Sounds as trivial as bisecting an angle, which you probably learned in grammar school, but apparently it is impossible. Greek mathematicians started trying thousands of years ago and Pierre Wantzel finally *proved* it can not be done in 1837.

Yet the battle continues!

A steady stream of trig neophites, unaware of the vast amount of high powered brain hours that have failed to produce a true trisection, get sucked in by the apparent simplicity and blinding promise of fame & fortune. I fell into the vortex myself in late 2010 at the Skeptic Society and Marilyn Vos Savant forums. In spite of embarrassing myself with early simple minded misconceptions, I forged onward to more complex embarrassing misconceptions. After several months and dozens of failed attempts, I basicly ran out of ideas and enthusiasm, but it was still simmering at the bottom of my brain like a ruined reactor core, occasionally belching up a glowing notion that would always turn out to have some fatal flaw.

Then on Oct 29 2011 Joe Keating posted a link to Approaching the Impossible in the Skeptic's Forum and I was back on the job with a vengence!

After a few quick tests I realized that Joe was on to something. If not the actual solution, something so close that I could not see any error. What eventually panned out from several weeks of trials and assaults on the CR4 engineering forum is that his trisector falls short only in that it is not chopping a given angle into 3, but rather creating 2 angles simultaniously at an exact 3 to 1 ratio. What the antagonists *still* fail to realize is that this is literally a half step away from the real thing.

To help clarify the dynamics, inspire and test ideas, I made 2 copies of a device for Joe and myself. Click on the pik below to see them in action (and also dispell any claim that its merely tripling an angle).

What the astute will realize is that it becomes a matter of determining that top line. And since the H point in Joe's diagram is on that line, any other point on the line finishes the job.

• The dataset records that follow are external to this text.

-- ==== Sys2Proof/Machine/Codec.lean ====
section
/-! DEFINITION. The pixel packer's pure functions (40_pack.md sections 1 and 2). -/

namespace Sys2Proof.Machine

/-- `Pack8` (R65): `word = (b1 << 8) | b0`. -/
def pack8 (b0 b1 : Byte) : Word := (b1.setWidth 16 <<< 8) ||| b0.setWidth 16

/-- One turn of `Pack4`'s loop (R66). -/
def shiftIn4 (word : Word) (b : Byte) : Word := (word <<< 4) ||| (b >>> 4).setWidth 16

/-- `Pack4` (R66): the loop for i = 3 downto 0, `word` starting at 0 (92_eei_decisions.md D17). -/
def pack4 (b0 b1 b2 b3 : Byte) : Word := [b3, b2, b1, b0].foldl shiftIn4 0

/-- One turn of `Pack3`'s loop (R67): the sample is masked with 0xFE before the shift. -/
def shiftIn3 (word : Word) (b : Byte) : Word := (word <<< 4) ||| ((b &&& 0xFE) >>> 4).setWidth 16

/-- `Pack3` (R67): a 4-bit field despite its name; "preserve this behavior exactly". -/
def pack3 (b0 b1 b2 b3 : Byte) : Word := [b3, b2, b1, b0].foldl shiftIn3 0

/-- One turn of `Pack2`'s loop (R68). -/
def shiftIn2 (word : Word) (b : Byte) : Word := (word <<< 2) ||| (b >>> 6).setWidth 16

/-- `Pack2` (R68): the loop for i = 7 downto 0. -/
def pack2 (b0 b1 b2 b3 b4 b5 b6 b7 : Byte) : Word := [b7, b6, b5, b4, b3, b2, b1, b0].foldl shiftIn2 0

/-- `PackWord(fmt, g)` (R69): the format's function on the group whose sample `i` is `g i`. -/
def packWord (fmt : PixelFormat) (g : Nat → Byte) : Word :=
  match fmt with
  | .bpp8 => pack8 (g 0) (g 1)
  | .bpp4 => pack4 (g 0) (g 1) (g 2) (g 3)
  | .bpp3 => pack3 (g 0) (g 1) (g 2) (g 3)
  | .bpp2 => pack2 (g 0) (g 1) (g 2) (g 3) (g 4) (g 5) (g 6) (g 7)

/-- `PackSeq(fmt, s)` (R69): word `k` packs `s[k*n .. k*n + n)`, `n = SPW(fmt)`; groups are cut from the flattened
sequence (90_conflicts.md C3). Not defined when the length is no multiple of `n`. -/
def packSeq (fmt : PixelFormat) (s : List Byte) : Option (List Word) :=
  if s.length % spw fmt = 0 then
    some ((List.range (s.length / spw fmt)).map fun k => packWord fmt fun i => s.getD (k * spw fmt + i) 0)
  else none

/-- `Unlane(fmt, word, i)` (R70), the inverse "used only for testing": lane `i` of the word shifted back to 8 bits. -/
def unlane (fmt : PixelFormat) (word : Word) (i : Nat) : Byte :=
  (word.extractLsb' (laneBits fmt * i) (laneBits fmt)).setWidth 8 <<< (8 - laneBits fmt)

end Sys2Proof.Machine
end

For quite a while I was using Photoshop and an actual compass and straight edge with pencil and paper to test ideas. Very tedius, and, even tho Photoshop can make far finer & precisely located lines & circles than the physical tools ever could and allows you to zoom in for microscopic views, it was actually slowing me down. *FINALLY *I got the C.a.R. program which enabled me to test and refine trisection ideas properly.

The result is that I have come up with a procedure that gets the angle within billionths of a degree to start with and has a way to refine this angle by leaps of 10 or even 100 times closer. A feature inherent in Joe's trisector is that the circle from point D will cross line E C above line B C if the angle is shallow and below if it is too steep. So instead of having to duplicate the angle you have come up with 3 times within the original angle in order to see the error, or continually bisecting your angle for only an infinite series of half as much error, this provides a way to see the error where it is and 2 ways to quickly draw a much closer angle.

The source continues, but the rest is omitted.